*** Opening Information ***

/-! ## setReg -/

@[simp] theorem State.setReg_pending (s : State) (page idx off : Nat) (v : Word32) :
    (s.setReg page idx off v).pending = s.pending := rfl
@[simp] theorem State.setReg_now (s : State) (page idx off : Nat) (v : Word32) : (s.setReg page idx off v).now = s.now := rfl
@[simp] theorem State.setReg_mem (s : State) (page idx off : Nat) (v : Word32) : (s.setReg page idx off v).mem = s.mem := rfl
@[simp] theorem State.setReg_poison (s : State) (page idx off : Nat) (v : Word32) :
    (s.setReg page idx off v).poison = s.poison := rfl
@[simp] theorem State.setReg_out (s : State) (page idx off : Nat) (v : Word32) : (s.setReg page idx off v).out = s.out := rfl
@[simp] theorem State.setReg_draws (s : State) (page idx off : Nat) (v : Word32) :
    (s.setReg page idx off v).draws = s.draws := rfl
@[simp] theorem State.setReg_tbu (s : State) (page idx off : Nat) (v : Word32) : (s.setReg page idx off v).tbu = s.tbu := rfl
@[simp] theorem State.setReg_frm (s : State) (page idx off : Nat) (v : Word32) : (s.setReg page idx off v).frm = s.frm := rfl
@[simp] theorem State.setReg_queues (s : State) (page idx off : Nat) (v : Word32) :
    (s.setReg page idx off v).queues = s.queues := rfl
@[simp] theorem State.setReg_jobs (s : State) (page idx off : Nat) (v : Word32) :
    (s.setReg page idx off v).jobs = s.jobs := rfl
@[simp] theorem State.setReg_vbufs (s : State) (page idx off : Nat) (v : Word32) :
    (s.setReg page idx off v).vbufs = s.vbufs := rfl
@[simp] theorem State.setReg_ing (s : State) (page idx off : Nat) (v : Word32) : (s.setReg page idx off v).ing = s.ing := rfl
@[simp] theorem State.setReg_ethTx (s : State) (page idx off : Nat) (v : Word32) :
    (s.setReg page idx off v).ethTx = s.ethTx := rfl
@[simp] theorem State.setReg_aps (s : State) (page idx off : Nat) (v : Word32) : (s.setReg page idx off v).aps = s.aps := rfl
@[simp] theorem State.setReg_wicks (s : State) (page idx off : Nat) (v : Word32) :
    (s.setReg page idx off v).wicks = s.wicks := rfl
@[simp] theorem State.setReg_hUp0 (s : State) (page idx off : Nat) (v : Word32) :
    (s.setReg page idx off v).hUp0 = s.hUp0 := rfl
@[simp] theorem State.setReg_hUp1 (s : State) (page idx off : Nat) (v : Word32) :
    (s.setReg page idx off v).hUp1 = s.hUp1 := rfl
@[simp] theorem State.setReg_snA (s : State) (page idx off : Nat) (v : Word32) : (s.setReg page idx off v).snA = s.snA := rfl
@[simp] theorem State.setReg_snB (s : State) (page idx off : Nat) (v : Word32) : (s.setReg page idx off v).snB = s.snB := rfl
@[simp] theorem State.setReg_gate (s : State) (page idx off : Nat) (v : Word32) :
    (s.setReg page idx off v).gate = s.gate := rfl
@[simp] theorem State.setReg_powered (s : State) (page idx off : Nat) (v : Word32) :
    (s.setReg page idx off v).powered = s.powered := rfl
@[simp] theorem State.setReg_cfg (s : State) (page idx off : Nat) (v : Word32) : (s.setReg page idx off v).cfg = s.cfg := rfl
@[simp] theorem State.setReg_lmp (s : State) (page idx off : Nat) (v : Word32) : (s.setReg page idx off v).lmp = s.lmp := rfl
@[simp] theorem State.setReg_rgl (s : State) (page idx off : Nat) (v : Word32) : (s.setReg page idx off v).rgl = s.rgl := rfl
@[simp] theorem State.setReg_dmc (s : State) (page idx off : Nat) (v : Word32) : (s.setReg page idx off v).dmc = s.dmc := rfl
@[simp] theorem State.setReg_bonds (s : State) (page idx off : Nat) (v : Word32) :
    (s.setReg page idx off v).bonds = s.bonds := rfl
@[simp] theorem State.setReg_released (s : State) (page idx off : Nat) (v : Word32) :
    (s.setReg page idx off v).released = s.released := rfl
@[simp] theorem State.setReg_shToks (s : State) (page idx off : Nat) (v : Word32) :
    (s.setReg page idx off v).shToks = s.shToks := rfl
@[simp] theorem State.setReg_arrivals (s : State) (page idx off : Nat) (v : Word32) :
    (s.setReg page idx off v).arrivals = s.arrivals := rfl
@[simp] theorem State.setReg_cmbs (s : State) (page idx off : Nat) (v : Word32) :
    (s.setReg page idx off v).cmbs = s.cmbs := rfl
@[simp] theorem State.setReg_sconces (s : State) (page idx off : Nat) (v : Word32) :
    (s.setReg page idx off v).sconces = s.sconces := rfl
@[simp] theorem State.setReg_flog (s : State) (page idx off : Nat) (v : Word32) :
    (s.setReg page idx off v).flog = s.flog := rfl
@[simp] theorem State.setReg_ccu (s : State) (page idx off : Nat) (v : Word32) : (s.setReg page idx off v).ccu = s.ccu := rfl
@[simp] theorem State.setReg_cov (s : State) (page idx off : Nat) (v : Word32) : (s.setReg page idx off v).cov = s.cov := rfl
@[simp] theorem State.setReg_links (s : State) (page idx off : Nat) (v : Word32) :
    (s.setReg page idx off v).links = s.links := rfl
@[simp] theorem State.setReg_lnkWin (s : State) (page idx off : Nat) (v : Word32) :
    (s.setReg page idx off v).lnkWin = s.lnkWin := rfl
@[simp] theorem State.setReg_guestDie (s : State) (page idx off : Nat) (v : Word32) :
    (s.setReg page idx off v).guestDie = s.guestDie := rfl
@[simp] theorem State.setReg_dies (s : State) (page idx off : Nat) (v : Word32) :
    (s.setReg page idx off v).dies = s.dies := rfl
@[simp] theorem State.setReg_updFrame (s : State) (page idx off : Nat) (v : Word32) :
    (s.setReg page idx off v).updFrame = s.updFrame := rfl
@[simp] theorem State.setReg_trm (s : State) (page idx off : Nat) (v : Word32) : (s.setReg page idx off v).trm = s.trm := rfl
@[simp] theorem State.setReg_pwr (s : State) (page idx off : Nat) (v : Word32) : (s.setReg page idx off v).pwr = s.pwr := rfl
@[simp] theorem State.setReg_fuses (s : State) (page idx off : Nat) (v : Word32) :
    (s.setReg page idx off v).fuses = s.fuses := rfl
@[simp] theorem State.setReg_flash (s : State) (page idx off : Nat) (v : Word32) :
    (s.setReg page idx off v).flash = s.flash := rfl
@[simp] theorem State.setReg_dbg (s : State) (page idx off : Nat) (v : Word32) : (s.setReg page idx off v).dbg = s.dbg := rfl
@[simp] theorem State.setReg_flt (s : State) (page idx off : Nat) (v : Word32) : (s.setReg page idx off v).flt = s.flt := rfl
@[simp] theorem State.setReg_keys (s : State) (page idx off : Nat) (v : Word32) :
    (s.setReg page idx off v).keys = s.keys := rfl
@[simp] theorem State.setReg_lineKeys (s : State) (page idx off : Nat) (v : Word32) :
    (s.setReg page idx off v).lineKeys = s.lineKeys := rfl
@[simp] theorem State.setReg_msixTab (s : State) (page idx off : Nat) (v : Word32) :
    (s.setReg page idx off v).msixTab = s.msixTab := rfl
@[simp] theorem State.setReg_msixPend (s : State) (page idx off : Nat) (v : Word32) :
    (s.setReg page idx off v).msixPend = s.msixPend := rfl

*** Closing Information ***

● **What to produce**
Starting at the line that contains "s.cfg := rfl" and stopping after the line that contains "theorem State.setReg_shToks (s", write out every line exactly as it appears above, and no other line.

● **Task result**
@[simp] theorem State.setReg_cfg (s : State) (page idx off : Nat) (v : Word32) : (s.setReg page idx off v).cfg = s.cfg := rfl
@[simp] theorem State.setReg_lmp (s : State) (page idx off : Nat) (v : Word32) : (s.setReg page idx off v).lmp = s.lmp := rfl
@[simp] theorem State.setReg_rgl (s : State) (page idx off : Nat) (v : Word32) : (s.setReg page idx off v).rgl = s.rgl := rfl
@[simp] theorem State.setReg_dmc (s : State) (page idx off : Nat) (v : Word32) : (s.setReg page idx off v).dmc = s.dmc := rfl
@[simp] theorem State.setReg_bonds (s : State) (page idx off : Nat) (v : Word32) :
    (s.setReg page idx off v).bonds = s.bonds := rfl
@[simp] theorem State.setReg_released (s : State) (page idx off : Nat) (v : Word32) :
    (s.setReg page idx off v).released = s.released := rfl
@[simp] theorem State.setReg_shToks (s : State) (page idx off : Nat) (v : Word32) :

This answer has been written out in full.